Kelly Mazzante is not the type of person who allows the public to know all aspects of her mind-set, manners, memories and motivations.
She is much more comfortable talking to her parents or teammates on a cellular phone while walking to Willard Building. In press conferences she keeps the sight of her brown eyes pressed to a desktop to avoid contact with dozens of people attempting to ask her questions about a game or about herself. She would rather be known as a part of the team, a freshman college student at Penn State, a member of a close-knit community and family, anything that does not draw attention specifically to her.
But just as some people are destined to live the ranks of mediocrity, Mazzante may be destined to live in the limelight as a stellar athlete coming into her own cosmos.
Her new home is the Bryce Jordan Center with its ceiling resembling an enormous circus tent, its dark rafters full of black iron beams and concert speakers, 15 white championship banners telling the storied past and present of Penn State women's basketball and bright lights shining on a pale brown wooden court with the Nittany Lion painted at the center.
Mazzante stepped into the role as a freshman starter on an injury ridden Penn State Lady Lions basketball team early in the season and has done nothing to return herself to her short tenure as a spectator on the bench. In fact, Mazzante has used her limited amount of time in Happy Valley to carve a piece of history from the fat of the Lady Lion legacy.
She has already captured the Big Ten scoring title with 18.8 points per game, a three-time Big Ten player of the week a feat never accomplished even once by any other freshman, an All-Big Ten First Team selection, Big Ten Freshman of the Year and Co-National Freshman of the Year.
Personal awards and accolades aside, the 6-foot guard from Montoursville, Pa., spent the season playing with her squad at the forefront of her motivations and immersing herself in the cauldron of team chemistry.

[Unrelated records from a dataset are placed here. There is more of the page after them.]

-- ==== Sys2Proof/Machine/BlockCommands.lean ====
section
/-! DEFINITION. The commands `ENC` and `DEC` (43_cipher_driver.md R172, R177, R178; 60_exceptions.md R221). A meaning is the
accepting edge; the 16 rounds and the final permutation that complete the command are `advance` at the next 17 edges (R170,
R262). -/

namespace Sys2Proof.Machine

/-- `ENC block`: the IP transition with direction 0, or the fault NoKey (R177). -/
def execEnc (block : Word) (s : State) : Host.Outcome State Fault Refusal :=
  .next (presentCommand (acceptBlock .encrypt block) s)

/-- `DEC block`: the IP transition with direction 1, or the fault NoKey (R178). -/
def execDec (block : Word) (s : State) : Host.Outcome State Fault Refusal :=
  .next (presentCommand (acceptBlock .decrypt block) s)

end Sys2Proof.Machine
end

"For any freshman coming in you're not sure how you're going to adjust to the college game," Mazzante said. "It's been a quick adjustment but it's been really good so far. I just want to make sure I do anything I can for the team."

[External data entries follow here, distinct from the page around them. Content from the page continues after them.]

/-- Keys that differ only in the eight dropped bits give the same schedule; a key whose two halves are each all zeros or all ones
gives 16 equal round keys, so that `ENC` and `DEC` compute the same function under it (R138). -/
def Obligations.CornerKeys : Prop :=
  (∀ key key' : Word, (∀ b < 64, b % 8 ≠ 0 → key'.getLsbD b = key.getLsbD b) → keySchedule key' = keySchedule key) ∧
  (∀ i : Fin 16, (keySchedule 0x0000000000000000#64)[i] = 0x000000000000#48 ∧
    (keySchedule 0xFFFFFFFFFFFFFFFF#64)[i] = 0xFFFFFFFFFFFF#48) ∧
  (∀ key : Word,
    ((initialHalves key).1 = 0#28 ∨ (initialHalves key).1 = 0xFFFFFFF#28) →
    ((initialHalves key).2 = 0#28 ∨ (initialHalves key).2 = 0xFFFFFFF#28) →
    (∀ i j : Fin 16, (keySchedule key)[i] = (keySchedule key)[j]) ∧
    (∀ b : Block, desBlock (keySchedule key) b .encrypt = desBlock (keySchedule key) b .decrypt))

/-! ### The commands ENC and DEC -/

/-- The IP transition (R172), for both directions: `L ++ R` is `ip` of the block, `DIR` is the direction, `OUT_VALID` and `CNT` are
0, `PHASE` is RND, nothing else changes, `OUT` neither. -/
def Obligations.BlockCommandAccepts : Prop :=
  ∀ (block : Word) (s : State), s.phase = .idle → s.keyValid = true →
    (∃ t, exec (.enc block) s = .next t ∧ joinHalves t.l t.r = ip (vec64 block) ∧
      t = { s with l := t.l, r := t.r, dir := .encrypt, outValid := false, cnt := 0, phase := .rnd }) ∧
    (∃ t, exec (.dec block) s = .next t ∧ joinHalves t.l t.r = ip (vec64 block) ∧
      t = { s with l := t.l, r := t.r, dir := .decrypt, outValid := false, cnt := 0, phase := .rnd })

/-- The round transition (R173): one round on `L`, `R` with `K[CNT]` for encryption and `K[15 - CNT]` for decryption; `K` is
read, never written. The command ports do not matter. -/
def Obligations.RoundTransition : Prop :=
  ∀ (s : State) (idx : Fin 16), s.phase = .rnd → (portsNow s).rst = false →
    idx.val = (if s.dir = .encrypt then s.cnt.val else 15 - s.cnt.val) →
    ∃ t, step s = .next t ∧
      t.l = s.r ∧ t.r = pperm (substitute (expand s.r ^^^ s.k[idx])) ^^^ s.l ∧
      (if s.cnt.val = 15 then t.cnt.val = 0 ∧ t.phase = .fp else t.cnt.val = s.cnt.val + 1 ∧ t.phase = .rnd) ∧
      t.dir = s.dir ∧ t.keyValid = s.keyValid ∧ t.outValid = s.outValid ∧ t.errNoKey = s.errNoKey ∧ t.k = s.k ∧
      t.c = s.c ∧ t.d = s.d ∧ t.out = s.out ∧ t.inputs = s.inputs.tail

/-- The final transition (R174): `OUT` is `fp(R ++ L)`, right half first; `OUT_VALID` is 1, `PHASE` is IDLE, nothing else
changes. -/
def Obligations.FinalTransition : Prop :=
  ∀ s : State, s.phase = .fp → (portsNow s).rst = false →
    step s = .next { s with
      out := fp (joinHalves s.r s.l)
      outValid := true
      phase := .idle
      inputs := s.inputs.tail }

/-- The block function (R175): the initial halves, the recursion over the 16 rounds, and the output. -/
def Obligations.BlockFunctionRounds : Prop :=
  ∀ (ks : Vector RoundKey 16) (b : Block) (dir : Dir),
    joinHalves (blockHalvesAfter ks b dir 0).1 (blockHalvesAfter ks b dir 0).2 = ip b ∧
    (∀ n idx : Fin 16, idx.val = (if dir = .encrypt then n.val else 15 - n.val) →
      blockHalvesAfter ks b dir (n.val + 1) =
        feistelRound (blockHalvesAfter ks b dir n.val).1 (blockHalvesAfter ks b dir n.val).2 ks[idx]) ∧
    desBlock ks b dir = fp (joinHalves (blockHalvesAfter ks b dir 16).2 (blockHalvesAfter ks b dir 16).1)

/-- `ENC` taken as a whole (R177). With a key: 18 edges with the accepting one; `OUT` is the encrypted block and `OUT_VALID` is
1; until the last edge `OUT_VALID` is 0 and the previous `OUT` stays. Without a key: the fault, one edge, nothing else. That the
edges are 18 and 1 is the model's choice of R7's parameters (assumption log entry 8). -/
def Obligations.EncCompletes : Prop :=
  ∀ (block : Word) (s : State), s.phase = .idle →
    (s.keyValid = true → NoReset 17 s →
      ∃ t₀ t, exec (.enc block) s = .next t₀ ∧ runEdges 17 t₀ = .next t ∧
        t = { s with
          out := desBlock s.k (vec64 block) .encrypt
          outValid := true
          dir := .encrypt
          l := (blockHalvesAfter s.k (vec64 block) .encrypt 16).1
          r := (blockHalvesAfter s.k (vec64 block) .encrypt 16).2
          phase := .idle
          cnt := 0
          inputs := s.inputs.drop 17 } ∧
        (∀ n < 17, ∃ u, runEdges n t₀ = .next u ∧ cmdReady u = false ∧ u.outValid = false ∧ u.out = s.out)) ∧
    (s.keyValid = false → exec (.enc block) s = .next { s with errNoKey := true })

/-- `DEC` taken as a whole (R178): as `ENC` with the round keys in reverse order; `K` is neither recomputed nor reordered.
That the edges are 18 and 1 is the model's choice of R7's parameters (assumption log entry 8). -/
def Obligations.DecCompletes : Prop :=
  ∀ (block : Word) (s : State), s.phase = .idle →
    (s.keyValid = true → NoReset 17 s →
      ∃ t₀ t, exec (.dec block) s = .next t₀ ∧ runEdges 17 t₀ = .next t ∧
        t = { s with
          out := desBlock s.k (vec64 block) .decrypt
          outValid := true
          dir := .decrypt
          l := (blockHalvesAfter s.k (vec64 block) .decrypt 16).1
          r := (blockHalvesAfter s.k (vec64 block) .decrypt 16).2
          phase := .idle
          cnt := 0
          inputs := s.inputs.drop 17 } ∧
        (∀ n < 17, ∃ u, runEdges n t₀ = .next u ∧ cmdReady u = false ∧ u.outValid = false ∧ u.out = s.out)) ∧
    (s.keyValid = false → exec (.dec block) s = .next { s with errNoKey := true })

A fallen star, a birth of anew
When Penn State senior point guard Chrissy Falcone went down with the third Anterior Cruciate Ligament tear of her career in a pre-season practice, a major question mark hovered above the defending Big Ten regular season champions and NCAA Final Four participant who would replace a player that could drain three-point shots at will and be a consistent producer in the starting lineup?
Falcone set the all-time Penn State record with 70 three-point shots made in the 1999-2000 season and was being counted on to add senior leadership on and off the court for a team consisting of five incoming freshmen. Although the Lions experimented in the season with an older starting roster, one young player already made an impact in the first two games scoring off the bench with a limited amount of playing time.
Mazzante came to Penn State in August in peak physical form from intense workouts during the few months following her senior high school graduation.
While classmates enjoyed the summer vacation before going off to college or entering the work force, Mazzante was waking up early in the morning seven days a week for five hour workouts consisting of stretching, sprinting and training to get in shape for a draining season of Div. I basketball, a goal she set for herself ever since her freshman year of high school.
If her friends roller-bladed through the streets of Montoursville, Mazzante followed close behind in a pair of running shoes and a look of determined on her face. She came into the front yard of her house and vomited a meal previously held in her contorted stomach from the amount of stress she put herself through. At the beginning of the summer Mazzante could not touch her toes, but by the end of the summer she was completely flexible and on her way to play basketball for Penn State.
When she first set her sights on the University Park campus and prepared to begin her college basketball career, Mazzante's main goal was to play five minutes a game. She thought she would spend most of her time waving to her parents from the bench.
But since a fortuneteller or psychic could not predict the string of injuries that started the season for Penn State, there was not no way to know such a young player would have to make an impact immediately in her career. However, Penn State coach Rene Portland used her intuition and saw the potential of the 19 year-old freshman.
When Portland was asked what the most valuable asset Mazzante lends the team, she let out her characteristic robust laugh that resonates in the inner ear of the listener's head.
"The way she scores," Portland said. "It's the variety in the way she scores. Offensively she's fun to watch."